Brief: Using the records below, quote only the span that opens with the line containing "def FloatFmt.convert (f" and closes with the line containing "f.round s m 1 e", exactly and inclusively.
*** Dataset records ***
-- ==== Sys2Proof/Machine/Float.lean ====
section
/-! DEFINITION. The named floating-point instances of R81, `numF32` and `numF64`, and the evaluator `trig64` of R88, whose
cosine and sine units stay open. That the formats are IEEE 754 binary32 and binary64, rounded to nearest with ties to even,
is the spec's general-knowledge entry U3: PRESUMED, log 21. The spec has no NaN rule: which pattern an operation on a NaN, or
an invalid operation, delivers is PRESUMED too, at `quiet`, `nanBits`, `neg`, `sub` and `convert` (log 21). The machine's own `Config.num` and `Config.trig` stay open;
these instances are what claims about a rounded engine name. -/

namespace Sys2Proof.Machine

/-- A binary interchange format: the widths of its exponent and fraction fields. -/
structure FloatFmt where
  expBits : Nat
  fracBits : Nat
deriving DecidableEq, Repr

def binary32 : FloatFmt := ⟨8, 23⟩
def binary64 : FloatFmt := ⟨11, 52⟩

/-- What a bit pattern stands for: `fin neg man exp` is `(-1)^neg * man * 2^exp`. -/
inductive FloatVal where
  | nan
  | inf (neg : Bool)
  | fin (neg : Bool) (man : Nat) (exp : Int)
deriving DecidableEq, Repr

/-- The exponent of the last fraction bit of the subnormal numbers. -/
def FloatFmt.minExp (f : FloatFmt) : Int := 2 - 2 ^ (f.expBits - 1) - f.fracBits

/-- The pattern of plus infinity; larger magnitudes are NaN. -/
def FloatFmt.infBits (f : FloatFmt) : Nat := (2 ^ f.expBits - 1) * 2 ^ f.fracBits

/-- The sign bit as a number. -/
def FloatFmt.signBit (f : FloatFmt) : Nat := 2 ^ (f.expBits + f.fracBits)

/-- The value of a bit pattern. -/
def FloatFmt.unpack (f : FloatFmt) (bits : Nat) : FloatVal :=
  let neg := decide (f.signBit ≤ bits)
  let mag := bits % f.signBit
  if f.infBits < mag then .nan
  else if mag = f.infBits then .inf neg
  else
    let e := mag / 2 ^ f.fracBits
    let frac := mag % 2 ^ f.fracBits
    if e = 0 then .fin neg frac f.minExp
    else .fin neg (2 ^ f.fracBits + frac) (f.minExp + (e - 1 : Nat))

/-- Attach a sign to a magnitude. -/
def FloatFmt.withSign (f : FloatFmt) (neg : Bool) (mag : Nat) : Nat := if neg then f.signBit + mag else mag

/-- A NaN operand as an operation delivers it: with its quiet bit set, its sign and payload kept; so a quiet NaN is
delivered as it stands, which `MulOne` asks for (R82, U3). PRESUMED, log 21. -/
def FloatFmt.quiet (f : FloatFmt) (a : Nat) : Nat :=
  if a % 2 ^ f.fracBits < 2 ^ (f.fracBits - 1) then a + 2 ^ (f.fracBits - 1) else a

/-- The pattern is a signalling NaN. -/
def FloatFmt.signalling (f : FloatFmt) (a : Nat) : Bool := f.unpack a = .nan && decide (f.quiet a ≠ a)

/-- What an invalid operation delivers (`0 * inf`, `inf - inf`, `0 / 0`, `inf / inf`, the root of a negative number), and
what a conversion between formats makes of a NaN: the positive quiet pattern with no payload. PRESUMED, log 21. -/
def FloatFmt.nanBits (f : FloatFmt) : Nat := f.infBits + 2 ^ (f.fracBits - 1)

/-- `num * 2^k / den` as a quotient and a doubled remainder against the divisor, rounded to nearest, ties to even. -/
def roundQuotient (num den : Nat) (k : Int) : Nat :=
  let n := num * 2 ^ k.toNat
  let d := den * 2 ^ (-k).toNat
  let q := n / d
  let r := n % d
  if d < 2 * r then q + 1 else if 2 * r = d then q + q % 2 else q

/-- Round the exact value `(-1)^neg * num / den * 2^exp` to the format. -/
def FloatFmt.round (f : FloatFmt) (neg : Bool) (num den : Nat) (exp : Int) : Nat :=
  if num = 0 then f.withSign neg 0
  else
    let l : Int := (Nat.log2 num : Int) - (Nat.log2 den : Int)
    let top : Int := if den * 2 ^ l.toNat ≤ num * 2 ^ (-l).toNat then l + exp else l + exp - 1
    let q : Int := max (top - f.fracBits) f.minExp
    let man := roundQuotient num den (exp - q)
    f.withSign neg (min ((q - f.minExp).toNat * 2 ^ f.fracBits + man) f.infBits)

/-- The sign bit is flipped in every pattern, a NaN's included. PRESUMED, log 21. -/
def FloatFmt.neg (f : FloatFmt) (a : Nat) : Nat := if f.signBit ≤ a then a - f.signBit else a + f.signBit

/-- The signed integer `±man * 2^(exp - lo)`. -/
def signedAt (neg : Bool) (man : Nat) (exp lo : Int) : Int :=
  let v : Int := man * 2 ^ (exp - lo).toNat
  if neg then -v else v

def FloatFmt.add (f : FloatFmt) (a b : Nat) : Nat :=
  match f.unpack a, f.unpack b with
  | .nan, _ => f.quiet a
  | _, .nan => f.quiet b
  | .inf s, .inf t => if s = t then f.withSign s f.infBits else f.nanBits
  | .inf s, .fin _ _ _ => f.withSign s f.infBits
  | .fin _ _ _, .inf t => f.withSign t f.infBits
  | .fin s m e, .fin t k d =>
    let lo := min e d
    let v := signedAt s m e lo + signedAt t k d lo
    if v = 0 then f.withSign (s && t) 0 else f.round (decide (v < 0)) v.natAbs 1 lo

/-- A NaN subtrahend is delivered with its own sign. PRESUMED, log 21. -/
def FloatFmt.sub (f : FloatFmt) (a b : Nat) : Nat := f.add a (if f.unpack b = .nan then b else f.neg b)

def FloatFmt.mul (f : FloatFmt) (a b : Nat) : Nat :=
  match f.unpack a, f.unpack b with
  | .nan, _ => f.quiet a
  | _, .nan => f.quiet b
  | .inf s, .inf t => f.withSign (s != t) f.infBits
  | .inf s, .fin t k _ => if k = 0 then f.nanBits else f.withSign (s != t) f.infBits
  | .fin s m _, .inf t => if m = 0 then f.nanBits else f.withSign (s != t) f.infBits
  | .fin s m e, .fin t k d => f.round (s != t) (m * k) 1 (e + d)

def FloatFmt.div (f : FloatFmt) (a b : Nat) : Nat :=
  match f.unpack a, f.unpack b with
  | .nan, _ => f.quiet a
  | _, .nan => f.quiet b
  | .inf _, .inf _ => f.nanBits
  | .inf s, .fin t _ _ => f.withSign (s != t) f.infBits
  | .fin s _ _, .inf t => f.withSign (s != t) 0
  | .fin s m e, .fin t k d =>
    if k = 0 then (if m = 0 then f.nanBits else f.withSign (s != t) f.infBits)
    else f.round (s != t) m k (e - d)

/-- The integer square root, one bit of the root a turn from bit `i - 1` down, starting from `acc`. -/
def sqrtBits (v : Nat) : (i acc : Nat) → Nat
  | 0, acc => acc
  | i + 1, acc =>
    let t := acc + 2 ^ i
    sqrtBits v i (if t * t ≤ v then t else acc)

/-- The square root: the exact root is taken to more bits than the format holds, with a last bit for "not exact". -/
def FloatFmt.sqrt (f : FloatFmt) (a : Nat) : Nat :=
  match f.unpack a with
  | .nan => f.quiet a
  | .inf s => if s then f.nanBits else f.infBits
  | .fin s m e =>
    if m = 0 then f.withSign s 0
    else if s then f.nanBits
    else
      let k : Nat := 2 * (f.fracBits + 2)
      let sh : Nat := k + ((e - k) % 2).toNat
      let v := m * 2 ^ sh
      let r := sqrtBits v (f.fracBits + sh) 0
      f.round false (2 * r + (if r * r = v then 0 else 1)) 1 ((e - sh) / 2 - 1)

/-- The nearest number of the format to an integer. -/
def FloatFmt.ofInt (f : FloatFmt) (i : Int) : Nat := f.round (decide (i < 0)) i.natAbs 1 0

/-- The value of a pattern of format `g`, rounded to format `f`; a NaN's sign and payload are not kept (PRESUMED, log 21). -/
def FloatFmt.convert (f g : FloatFmt) (a : Nat) : Nat :=
  match g.unpack a with
  | .nan => f.nanBits
  | .inf s => f.withSign s f.infBits
  | .fin s m e => f.round s m 1 e

/-- `NumF64` (R81): 64-bit floating point, each operation rounded. `ofF64` keeps every pattern, a NaN's included (PRESUMED,
log 21). -/
def numF64 : Num (BitVec 64) where
  zero := 0
  one := BitVec.ofNat 64 (binary64.ofInt 1)
  add a b := BitVec.ofNat 64 (binary64.add a.toNat b.toNat)
  sub a b := BitVec.ofNat 64 (binary64.sub a.toNat b.toNat)
  mul a b := BitVec.ofNat 64 (binary64.mul a.toNat b.toNat)
  neg a := BitVec.ofNat 64 (binary64.neg a.toNat)
  div a b := BitVec.ofNat 64 (binary64.div a.toNat b.toNat)
  sqrt a := BitVec.ofNat 64 (binary64.sqrt a.toNat)
  ofNat n := BitVec.ofNat 64 (binary64.ofInt n)
  ofF64 a := a

/-- `NumF32` (R81): 32-bit floating point, each operation rounded. -/
def numF32 : Num (BitVec 32) where
  zero := 0
  one := BitVec.ofNat 32 (binary32.ofInt 1)
  add a b := BitVec.ofNat 32 (binary32.add a.toNat b.toNat)
  sub a b := BitVec.ofNat 32 (binary32.sub a.toNat b.toNat)
  mul a b := BitVec.ofNat 32 (binary32.mul a.toNat b.toNat)
  neg a := BitVec.ofNat 32 (binary32.neg a.toNat)
  div a b := BitVec.ofNat 32 (binary32.div a.toNat b.toNat)
  sqrt a := BitVec.ofNat 32 (binary32.sqrt a.toNat)
  ofNat n := BitVec.ofNat 32 (binary32.ofInt n)
  ofF64 a := BitVec.ofNat 32 (binary32.convert binary64 a.toNat)

/-- The 64-bit value nearest to pi (R88). -/
def pi64 : BitVec 64 := 0x400921FB54442D18#64

/-- The decided default evaluator `Trig64` (R88, D6): the angle is formed in 64-bit floating point and the results are
converted by `Num.ofF64`. What the cosine and sine units return is not stated: they are operands. -/
def trig64 {R : Type} (num : Num R) (cosE sinE : BitVec 64 → BitVec 64) : Trig (BitVec 64) R where
  ofInt i := BitVec.ofNat 64 (binary64.ofInt i)
  ofNat n := BitVec.ofNat 64 (binary64.ofInt n)
  pi := pi64
  mul := numF64.mul
  div := numF64.div
  neg := numF64.neg
  cosE := cosE
  sinE := sinE
  toR := num.ofF64

/-- The alternative evaluator `TrigNative` (R88): it works in RealScalar itself. -/
def trigNative {R : Type} (num : Num R) (ofInt : Int → R) (pi : R) (cosE sinE : R → R) : Trig R R where
  ofInt := ofInt
  ofNat := num.ofNat
  pi := pi
  mul := num.mul
  div := num.div
  neg := num.neg
  cosE := cosE
  sinE := sinE
  toR := id

end Sys2Proof.Machine
end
*** End of Dataset records ***
Response:
def FloatFmt.convert (f g : FloatFmt) (a : Nat) : Nat :=
  match g.unpack a with
  | .nan => f.nanBits
  | .inf s => f.withSign s f.infBits
  | .fin s m e => f.round s m 1 e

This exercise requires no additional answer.